*DATA FOR THIS EXERCISE*:

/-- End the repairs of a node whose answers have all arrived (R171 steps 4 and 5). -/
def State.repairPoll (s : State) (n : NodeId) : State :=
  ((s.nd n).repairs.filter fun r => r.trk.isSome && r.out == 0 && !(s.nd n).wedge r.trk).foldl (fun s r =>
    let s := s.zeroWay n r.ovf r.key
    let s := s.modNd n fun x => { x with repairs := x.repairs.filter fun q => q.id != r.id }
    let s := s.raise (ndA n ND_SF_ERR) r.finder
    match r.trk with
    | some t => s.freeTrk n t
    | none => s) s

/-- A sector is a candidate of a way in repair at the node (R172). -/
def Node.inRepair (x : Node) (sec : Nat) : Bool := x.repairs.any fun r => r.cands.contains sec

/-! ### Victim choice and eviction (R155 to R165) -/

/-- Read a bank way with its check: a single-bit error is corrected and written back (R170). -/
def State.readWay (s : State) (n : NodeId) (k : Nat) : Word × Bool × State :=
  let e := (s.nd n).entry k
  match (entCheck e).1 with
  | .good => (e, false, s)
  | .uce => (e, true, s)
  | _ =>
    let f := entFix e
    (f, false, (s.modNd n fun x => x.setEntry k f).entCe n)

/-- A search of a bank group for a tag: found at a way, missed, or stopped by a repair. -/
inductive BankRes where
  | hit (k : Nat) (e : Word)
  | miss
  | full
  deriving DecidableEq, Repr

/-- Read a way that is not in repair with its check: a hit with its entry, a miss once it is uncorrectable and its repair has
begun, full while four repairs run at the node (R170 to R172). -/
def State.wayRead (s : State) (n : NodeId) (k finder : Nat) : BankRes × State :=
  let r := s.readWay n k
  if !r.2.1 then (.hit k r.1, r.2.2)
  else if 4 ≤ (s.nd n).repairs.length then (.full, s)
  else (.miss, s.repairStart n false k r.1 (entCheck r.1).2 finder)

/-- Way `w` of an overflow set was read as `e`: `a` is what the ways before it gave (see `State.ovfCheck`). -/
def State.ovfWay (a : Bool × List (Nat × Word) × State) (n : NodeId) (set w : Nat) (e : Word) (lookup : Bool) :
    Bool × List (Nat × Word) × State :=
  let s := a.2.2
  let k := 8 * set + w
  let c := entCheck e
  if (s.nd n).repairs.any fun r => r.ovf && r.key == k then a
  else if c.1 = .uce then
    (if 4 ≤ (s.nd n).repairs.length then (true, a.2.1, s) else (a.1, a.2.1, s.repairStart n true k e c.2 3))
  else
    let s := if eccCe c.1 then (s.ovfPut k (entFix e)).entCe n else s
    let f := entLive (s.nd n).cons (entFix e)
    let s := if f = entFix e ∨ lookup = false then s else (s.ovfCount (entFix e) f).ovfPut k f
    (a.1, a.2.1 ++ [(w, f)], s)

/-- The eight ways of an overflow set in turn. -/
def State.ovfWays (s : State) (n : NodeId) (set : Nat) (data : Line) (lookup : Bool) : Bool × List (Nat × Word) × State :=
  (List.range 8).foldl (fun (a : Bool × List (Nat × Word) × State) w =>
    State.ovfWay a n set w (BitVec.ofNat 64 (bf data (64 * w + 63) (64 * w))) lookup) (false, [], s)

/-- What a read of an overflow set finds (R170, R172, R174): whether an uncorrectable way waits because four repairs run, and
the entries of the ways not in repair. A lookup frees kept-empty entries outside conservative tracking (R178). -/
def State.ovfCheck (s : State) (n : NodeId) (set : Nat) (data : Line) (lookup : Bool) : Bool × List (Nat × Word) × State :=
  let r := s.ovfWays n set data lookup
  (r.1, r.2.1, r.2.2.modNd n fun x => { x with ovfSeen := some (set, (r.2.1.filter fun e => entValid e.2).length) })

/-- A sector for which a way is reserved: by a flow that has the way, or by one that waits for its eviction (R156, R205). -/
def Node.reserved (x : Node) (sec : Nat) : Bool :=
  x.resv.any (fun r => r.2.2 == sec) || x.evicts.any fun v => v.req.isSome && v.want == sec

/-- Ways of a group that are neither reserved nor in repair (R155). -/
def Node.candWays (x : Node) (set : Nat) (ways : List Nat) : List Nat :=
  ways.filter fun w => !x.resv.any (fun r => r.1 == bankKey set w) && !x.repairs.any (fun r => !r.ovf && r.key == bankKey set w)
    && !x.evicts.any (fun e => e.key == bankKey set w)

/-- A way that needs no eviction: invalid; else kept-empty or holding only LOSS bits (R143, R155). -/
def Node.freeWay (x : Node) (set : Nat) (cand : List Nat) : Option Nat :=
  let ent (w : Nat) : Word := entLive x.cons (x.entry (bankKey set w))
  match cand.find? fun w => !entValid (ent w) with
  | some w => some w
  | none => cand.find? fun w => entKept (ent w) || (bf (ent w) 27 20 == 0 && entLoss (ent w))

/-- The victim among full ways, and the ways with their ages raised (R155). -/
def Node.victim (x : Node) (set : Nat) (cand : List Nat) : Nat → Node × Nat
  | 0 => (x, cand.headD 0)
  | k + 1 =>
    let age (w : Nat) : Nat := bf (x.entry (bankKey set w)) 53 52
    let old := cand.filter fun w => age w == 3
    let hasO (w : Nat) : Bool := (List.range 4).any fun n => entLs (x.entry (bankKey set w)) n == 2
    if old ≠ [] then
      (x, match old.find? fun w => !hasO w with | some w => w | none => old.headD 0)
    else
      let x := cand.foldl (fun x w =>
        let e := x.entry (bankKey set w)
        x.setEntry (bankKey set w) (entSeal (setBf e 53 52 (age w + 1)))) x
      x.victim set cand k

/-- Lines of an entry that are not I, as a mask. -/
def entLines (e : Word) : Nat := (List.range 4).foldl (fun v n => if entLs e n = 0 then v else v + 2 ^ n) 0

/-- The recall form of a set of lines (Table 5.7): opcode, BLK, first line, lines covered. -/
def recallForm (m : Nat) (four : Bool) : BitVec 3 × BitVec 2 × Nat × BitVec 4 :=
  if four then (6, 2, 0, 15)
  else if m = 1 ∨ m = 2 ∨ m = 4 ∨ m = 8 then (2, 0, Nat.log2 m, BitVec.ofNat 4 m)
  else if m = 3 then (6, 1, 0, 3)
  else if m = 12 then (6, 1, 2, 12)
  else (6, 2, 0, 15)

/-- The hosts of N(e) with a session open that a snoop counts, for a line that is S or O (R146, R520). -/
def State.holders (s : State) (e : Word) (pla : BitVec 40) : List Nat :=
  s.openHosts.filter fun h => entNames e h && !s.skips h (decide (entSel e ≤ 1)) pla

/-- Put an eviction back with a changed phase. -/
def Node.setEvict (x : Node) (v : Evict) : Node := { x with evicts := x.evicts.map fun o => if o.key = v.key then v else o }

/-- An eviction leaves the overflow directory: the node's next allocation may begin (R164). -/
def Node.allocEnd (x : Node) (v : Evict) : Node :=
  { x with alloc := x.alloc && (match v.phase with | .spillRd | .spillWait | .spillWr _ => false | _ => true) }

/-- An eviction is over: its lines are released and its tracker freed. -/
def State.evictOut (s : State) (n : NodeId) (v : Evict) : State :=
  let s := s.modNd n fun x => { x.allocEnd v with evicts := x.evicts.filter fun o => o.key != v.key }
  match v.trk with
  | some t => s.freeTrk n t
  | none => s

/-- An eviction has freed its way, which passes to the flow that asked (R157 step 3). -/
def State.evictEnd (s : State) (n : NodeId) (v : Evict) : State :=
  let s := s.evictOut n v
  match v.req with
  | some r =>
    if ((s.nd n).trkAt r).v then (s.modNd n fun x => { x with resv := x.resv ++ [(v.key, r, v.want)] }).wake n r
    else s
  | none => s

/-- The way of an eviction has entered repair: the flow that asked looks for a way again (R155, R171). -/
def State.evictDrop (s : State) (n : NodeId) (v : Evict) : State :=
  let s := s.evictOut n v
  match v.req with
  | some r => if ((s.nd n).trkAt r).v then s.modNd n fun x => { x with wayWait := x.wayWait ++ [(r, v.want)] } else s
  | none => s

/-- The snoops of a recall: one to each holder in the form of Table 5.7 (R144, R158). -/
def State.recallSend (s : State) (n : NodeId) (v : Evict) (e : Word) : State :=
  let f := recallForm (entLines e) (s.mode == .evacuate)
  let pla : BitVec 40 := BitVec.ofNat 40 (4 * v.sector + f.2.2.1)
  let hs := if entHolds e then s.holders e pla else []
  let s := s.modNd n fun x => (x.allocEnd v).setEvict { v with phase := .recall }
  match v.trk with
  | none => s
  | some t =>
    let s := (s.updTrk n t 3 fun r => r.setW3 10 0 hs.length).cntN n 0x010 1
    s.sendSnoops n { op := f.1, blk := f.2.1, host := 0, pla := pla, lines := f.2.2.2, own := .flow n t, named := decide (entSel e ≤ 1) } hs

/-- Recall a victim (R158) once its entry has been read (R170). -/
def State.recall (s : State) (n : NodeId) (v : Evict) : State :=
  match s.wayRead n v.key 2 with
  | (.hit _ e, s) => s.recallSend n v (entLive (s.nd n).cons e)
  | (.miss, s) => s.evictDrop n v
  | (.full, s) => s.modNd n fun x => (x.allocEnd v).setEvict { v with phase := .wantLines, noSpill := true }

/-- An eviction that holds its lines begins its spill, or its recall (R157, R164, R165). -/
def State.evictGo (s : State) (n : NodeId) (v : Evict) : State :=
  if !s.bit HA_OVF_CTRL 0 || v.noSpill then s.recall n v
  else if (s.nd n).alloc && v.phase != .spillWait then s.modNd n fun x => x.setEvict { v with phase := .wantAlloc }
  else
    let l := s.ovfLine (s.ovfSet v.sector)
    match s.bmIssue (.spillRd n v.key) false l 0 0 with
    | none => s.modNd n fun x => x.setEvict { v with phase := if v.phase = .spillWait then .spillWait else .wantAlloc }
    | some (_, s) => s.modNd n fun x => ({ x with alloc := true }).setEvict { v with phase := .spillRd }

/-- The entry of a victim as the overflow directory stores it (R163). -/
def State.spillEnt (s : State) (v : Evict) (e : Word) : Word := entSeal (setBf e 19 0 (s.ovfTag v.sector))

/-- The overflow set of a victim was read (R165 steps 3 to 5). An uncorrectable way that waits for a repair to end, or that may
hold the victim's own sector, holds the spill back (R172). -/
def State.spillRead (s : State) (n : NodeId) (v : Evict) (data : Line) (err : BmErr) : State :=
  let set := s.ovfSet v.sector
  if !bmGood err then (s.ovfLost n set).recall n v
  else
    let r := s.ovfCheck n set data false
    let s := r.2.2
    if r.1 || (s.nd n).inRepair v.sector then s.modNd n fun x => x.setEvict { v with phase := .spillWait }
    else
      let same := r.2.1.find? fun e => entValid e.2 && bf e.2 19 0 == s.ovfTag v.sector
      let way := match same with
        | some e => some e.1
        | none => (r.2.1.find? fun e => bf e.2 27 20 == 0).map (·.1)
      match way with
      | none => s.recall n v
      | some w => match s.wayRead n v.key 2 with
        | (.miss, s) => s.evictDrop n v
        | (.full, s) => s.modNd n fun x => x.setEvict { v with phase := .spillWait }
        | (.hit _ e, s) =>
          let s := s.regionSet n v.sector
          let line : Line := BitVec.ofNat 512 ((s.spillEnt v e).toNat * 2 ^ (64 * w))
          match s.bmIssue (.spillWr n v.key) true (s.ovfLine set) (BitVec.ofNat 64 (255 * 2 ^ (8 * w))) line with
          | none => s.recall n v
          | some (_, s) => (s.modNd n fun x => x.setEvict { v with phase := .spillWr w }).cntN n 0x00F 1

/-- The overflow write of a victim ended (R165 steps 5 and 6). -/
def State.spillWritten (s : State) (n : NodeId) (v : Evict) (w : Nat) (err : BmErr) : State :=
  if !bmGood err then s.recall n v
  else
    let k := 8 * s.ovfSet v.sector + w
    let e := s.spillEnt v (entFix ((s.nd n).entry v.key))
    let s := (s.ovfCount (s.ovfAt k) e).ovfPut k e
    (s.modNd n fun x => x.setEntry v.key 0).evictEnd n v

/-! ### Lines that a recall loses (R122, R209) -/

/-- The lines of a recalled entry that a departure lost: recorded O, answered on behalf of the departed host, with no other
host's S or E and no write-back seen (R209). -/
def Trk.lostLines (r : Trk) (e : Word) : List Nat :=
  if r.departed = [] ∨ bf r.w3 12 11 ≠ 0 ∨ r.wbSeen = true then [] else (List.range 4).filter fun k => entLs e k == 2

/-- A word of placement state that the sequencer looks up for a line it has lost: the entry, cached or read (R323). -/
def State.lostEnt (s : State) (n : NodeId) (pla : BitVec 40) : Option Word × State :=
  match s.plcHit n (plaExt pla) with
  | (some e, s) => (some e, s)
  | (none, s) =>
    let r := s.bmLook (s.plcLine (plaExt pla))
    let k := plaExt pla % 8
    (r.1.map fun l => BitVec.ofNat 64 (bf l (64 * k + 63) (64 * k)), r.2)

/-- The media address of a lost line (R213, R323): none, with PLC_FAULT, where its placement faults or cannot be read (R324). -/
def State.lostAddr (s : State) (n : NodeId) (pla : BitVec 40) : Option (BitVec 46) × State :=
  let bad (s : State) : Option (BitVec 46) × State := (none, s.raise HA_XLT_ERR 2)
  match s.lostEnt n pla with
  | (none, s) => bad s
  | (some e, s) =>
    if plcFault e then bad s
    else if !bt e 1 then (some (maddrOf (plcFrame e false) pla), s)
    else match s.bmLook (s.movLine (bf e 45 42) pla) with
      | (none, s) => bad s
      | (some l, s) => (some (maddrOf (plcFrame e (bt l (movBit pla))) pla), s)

...

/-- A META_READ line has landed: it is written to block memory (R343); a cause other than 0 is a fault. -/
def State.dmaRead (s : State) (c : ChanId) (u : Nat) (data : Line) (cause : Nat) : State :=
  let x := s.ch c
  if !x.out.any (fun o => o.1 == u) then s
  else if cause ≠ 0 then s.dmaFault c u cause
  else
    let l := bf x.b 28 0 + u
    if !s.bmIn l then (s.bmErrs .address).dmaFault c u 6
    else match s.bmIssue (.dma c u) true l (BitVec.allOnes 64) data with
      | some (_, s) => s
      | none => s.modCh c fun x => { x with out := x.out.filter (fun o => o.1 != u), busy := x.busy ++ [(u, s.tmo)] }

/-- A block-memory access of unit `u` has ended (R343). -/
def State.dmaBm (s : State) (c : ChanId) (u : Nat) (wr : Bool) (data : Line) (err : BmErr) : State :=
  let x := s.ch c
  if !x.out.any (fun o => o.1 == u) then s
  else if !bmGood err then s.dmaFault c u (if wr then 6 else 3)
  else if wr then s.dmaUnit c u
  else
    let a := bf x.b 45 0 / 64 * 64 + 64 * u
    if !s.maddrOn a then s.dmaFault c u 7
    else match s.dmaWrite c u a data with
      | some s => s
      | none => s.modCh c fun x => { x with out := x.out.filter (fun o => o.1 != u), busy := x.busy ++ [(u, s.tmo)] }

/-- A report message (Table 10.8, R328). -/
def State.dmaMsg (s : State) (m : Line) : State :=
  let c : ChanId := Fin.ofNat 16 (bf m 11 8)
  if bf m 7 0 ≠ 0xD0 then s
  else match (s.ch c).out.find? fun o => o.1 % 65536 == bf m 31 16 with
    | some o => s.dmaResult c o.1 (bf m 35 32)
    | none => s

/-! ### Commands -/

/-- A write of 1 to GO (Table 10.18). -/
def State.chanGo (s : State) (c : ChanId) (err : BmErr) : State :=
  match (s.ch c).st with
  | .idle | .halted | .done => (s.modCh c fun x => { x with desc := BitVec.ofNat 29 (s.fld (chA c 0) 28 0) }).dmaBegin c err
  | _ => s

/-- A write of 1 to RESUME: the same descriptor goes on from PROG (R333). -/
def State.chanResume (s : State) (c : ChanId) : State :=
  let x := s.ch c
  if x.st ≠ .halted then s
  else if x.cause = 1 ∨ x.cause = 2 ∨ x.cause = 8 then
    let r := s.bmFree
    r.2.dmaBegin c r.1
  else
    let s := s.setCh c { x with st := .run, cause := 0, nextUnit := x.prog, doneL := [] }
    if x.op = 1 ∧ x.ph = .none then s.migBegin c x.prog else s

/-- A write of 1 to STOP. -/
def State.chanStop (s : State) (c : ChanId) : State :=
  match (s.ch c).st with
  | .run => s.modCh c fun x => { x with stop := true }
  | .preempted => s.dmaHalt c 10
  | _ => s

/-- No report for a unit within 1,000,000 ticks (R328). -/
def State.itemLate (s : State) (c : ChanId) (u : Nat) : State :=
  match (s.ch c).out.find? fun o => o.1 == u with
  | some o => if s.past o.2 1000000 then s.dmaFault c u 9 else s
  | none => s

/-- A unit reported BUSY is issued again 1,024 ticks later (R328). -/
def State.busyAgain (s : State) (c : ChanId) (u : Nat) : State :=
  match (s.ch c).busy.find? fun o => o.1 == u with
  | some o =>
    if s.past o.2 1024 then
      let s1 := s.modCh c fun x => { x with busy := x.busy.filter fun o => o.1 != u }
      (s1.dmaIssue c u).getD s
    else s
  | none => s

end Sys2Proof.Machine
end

--

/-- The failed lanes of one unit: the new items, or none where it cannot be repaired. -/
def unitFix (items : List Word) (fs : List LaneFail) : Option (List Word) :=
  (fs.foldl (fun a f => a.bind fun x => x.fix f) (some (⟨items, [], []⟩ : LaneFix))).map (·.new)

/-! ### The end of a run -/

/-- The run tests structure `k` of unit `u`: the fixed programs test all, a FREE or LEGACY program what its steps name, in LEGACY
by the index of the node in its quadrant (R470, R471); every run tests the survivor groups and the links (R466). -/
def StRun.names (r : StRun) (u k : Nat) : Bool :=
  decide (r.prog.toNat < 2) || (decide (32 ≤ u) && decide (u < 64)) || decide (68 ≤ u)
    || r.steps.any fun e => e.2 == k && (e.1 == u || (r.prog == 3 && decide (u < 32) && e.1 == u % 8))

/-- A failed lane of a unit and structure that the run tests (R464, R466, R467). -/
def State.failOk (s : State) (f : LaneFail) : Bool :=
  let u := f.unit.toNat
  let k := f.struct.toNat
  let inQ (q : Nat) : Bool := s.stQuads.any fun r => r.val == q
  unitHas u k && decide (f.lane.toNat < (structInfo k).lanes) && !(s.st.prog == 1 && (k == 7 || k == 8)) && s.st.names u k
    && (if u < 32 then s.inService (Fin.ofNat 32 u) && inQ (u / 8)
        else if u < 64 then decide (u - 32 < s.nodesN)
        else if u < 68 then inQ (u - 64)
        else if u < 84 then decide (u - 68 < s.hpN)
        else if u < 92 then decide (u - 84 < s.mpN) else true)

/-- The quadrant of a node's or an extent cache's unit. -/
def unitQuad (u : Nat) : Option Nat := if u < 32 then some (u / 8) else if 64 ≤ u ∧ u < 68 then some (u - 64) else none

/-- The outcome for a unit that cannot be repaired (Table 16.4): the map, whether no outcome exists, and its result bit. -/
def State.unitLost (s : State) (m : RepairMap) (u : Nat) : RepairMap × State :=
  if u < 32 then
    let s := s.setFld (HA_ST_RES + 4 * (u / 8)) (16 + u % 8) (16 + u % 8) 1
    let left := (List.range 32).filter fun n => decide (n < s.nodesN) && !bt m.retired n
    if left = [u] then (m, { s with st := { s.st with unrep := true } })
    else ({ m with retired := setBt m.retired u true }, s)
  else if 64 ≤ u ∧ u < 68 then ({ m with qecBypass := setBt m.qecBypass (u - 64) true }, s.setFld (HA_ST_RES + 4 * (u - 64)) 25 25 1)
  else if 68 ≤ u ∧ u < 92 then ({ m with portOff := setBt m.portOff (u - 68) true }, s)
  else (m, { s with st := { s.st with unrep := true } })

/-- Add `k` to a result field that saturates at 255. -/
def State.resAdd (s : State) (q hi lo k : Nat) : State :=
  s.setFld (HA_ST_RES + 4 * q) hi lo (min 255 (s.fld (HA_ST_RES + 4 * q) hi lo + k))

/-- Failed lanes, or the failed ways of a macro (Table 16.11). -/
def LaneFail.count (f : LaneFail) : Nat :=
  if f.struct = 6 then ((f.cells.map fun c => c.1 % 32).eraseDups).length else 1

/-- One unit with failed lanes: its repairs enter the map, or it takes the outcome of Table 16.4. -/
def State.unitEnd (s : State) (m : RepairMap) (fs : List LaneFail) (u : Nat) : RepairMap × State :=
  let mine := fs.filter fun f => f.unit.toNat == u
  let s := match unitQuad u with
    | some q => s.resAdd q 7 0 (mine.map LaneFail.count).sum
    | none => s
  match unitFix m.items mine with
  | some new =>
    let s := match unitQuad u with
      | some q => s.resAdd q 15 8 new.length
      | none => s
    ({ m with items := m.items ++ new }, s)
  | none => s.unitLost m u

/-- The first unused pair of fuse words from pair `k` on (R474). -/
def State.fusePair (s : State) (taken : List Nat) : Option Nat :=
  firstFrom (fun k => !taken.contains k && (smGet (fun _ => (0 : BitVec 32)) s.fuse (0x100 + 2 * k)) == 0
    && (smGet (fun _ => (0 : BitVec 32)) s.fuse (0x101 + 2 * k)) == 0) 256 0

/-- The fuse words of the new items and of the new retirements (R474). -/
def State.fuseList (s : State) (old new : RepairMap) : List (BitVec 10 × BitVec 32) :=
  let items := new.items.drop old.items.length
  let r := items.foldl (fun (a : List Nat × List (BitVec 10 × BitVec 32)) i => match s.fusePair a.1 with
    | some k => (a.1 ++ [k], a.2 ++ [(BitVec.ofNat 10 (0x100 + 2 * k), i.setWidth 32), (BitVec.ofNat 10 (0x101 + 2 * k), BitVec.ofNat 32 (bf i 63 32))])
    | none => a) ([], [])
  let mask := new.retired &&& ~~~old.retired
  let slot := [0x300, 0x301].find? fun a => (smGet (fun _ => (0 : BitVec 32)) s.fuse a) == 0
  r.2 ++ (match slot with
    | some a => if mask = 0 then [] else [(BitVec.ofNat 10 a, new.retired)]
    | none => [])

*WHAT TO DO*: Can you repeat, word for word, every line above from the one containing "4 and 5). -/" down to the one containing "overflow set was", including both?

*RESULT OF THIS EXERCISE*:
/-- End the repairs of a node whose answers have all arrived (R171 steps 4 and 5). -/
def State.repairPoll (s : State) (n : NodeId) : State :=
  ((s.nd n).repairs.filter fun r => r.trk.isSome && r.out == 0 && !(s.nd n).wedge r.trk).foldl (fun s r =>
    let s := s.zeroWay n r.ovf r.key
    let s := s.modNd n fun x => { x with repairs := x.repairs.filter fun q => q.id != r.id }
    let s := s.raise (ndA n ND_SF_ERR) r.finder
    match r.trk with
    | some t => s.freeTrk n t
    | none => s) s

/-- A sector is a candidate of a way in repair at the node (R172). -/
def Node.inRepair (x : Node) (sec : Nat) : Bool := x.repairs.any fun r => r.cands.contains sec

/-! ### Victim choice and eviction (R155 to R165) -/

/-- Read a bank way with its check: a single-bit error is corrected and written back (R170). -/
def State.readWay (s : State) (n : NodeId) (k : Nat) : Word × Bool × State :=
  let e := (s.nd n).entry k
  match (entCheck e).1 with
  | .good => (e, false, s)
  | .uce => (e, true, s)
  | _ =>
    let f := entFix e
    (f, false, (s.modNd n fun x => x.setEntry k f).entCe n)

/-- A search of a bank group for a tag: found at a way, missed, or stopped by a repair. -/
inductive BankRes where
  | hit (k : Nat) (e : Word)
  | miss
  | full
  deriving DecidableEq, Repr

/-- Read a way that is not in repair with its check: a hit with its entry, a miss once it is uncorrectable and its repair has
begun, full while four repairs run at the node (R170 to R172). -/
def State.wayRead (s : State) (n : NodeId) (k finder : Nat) : BankRes × State :=
  let r := s.readWay n k
  if !r.2.1 then (.hit k r.1, r.2.2)
  else if 4 ≤ (s.nd n).repairs.length then (.full, s)
  else (.miss, s.repairStart n false k r.1 (entCheck r.1).2 finder)

/-- Way `w` of an overflow set was read as `e`: `a` is what the ways before it gave (see `State.ovfCheck`). -/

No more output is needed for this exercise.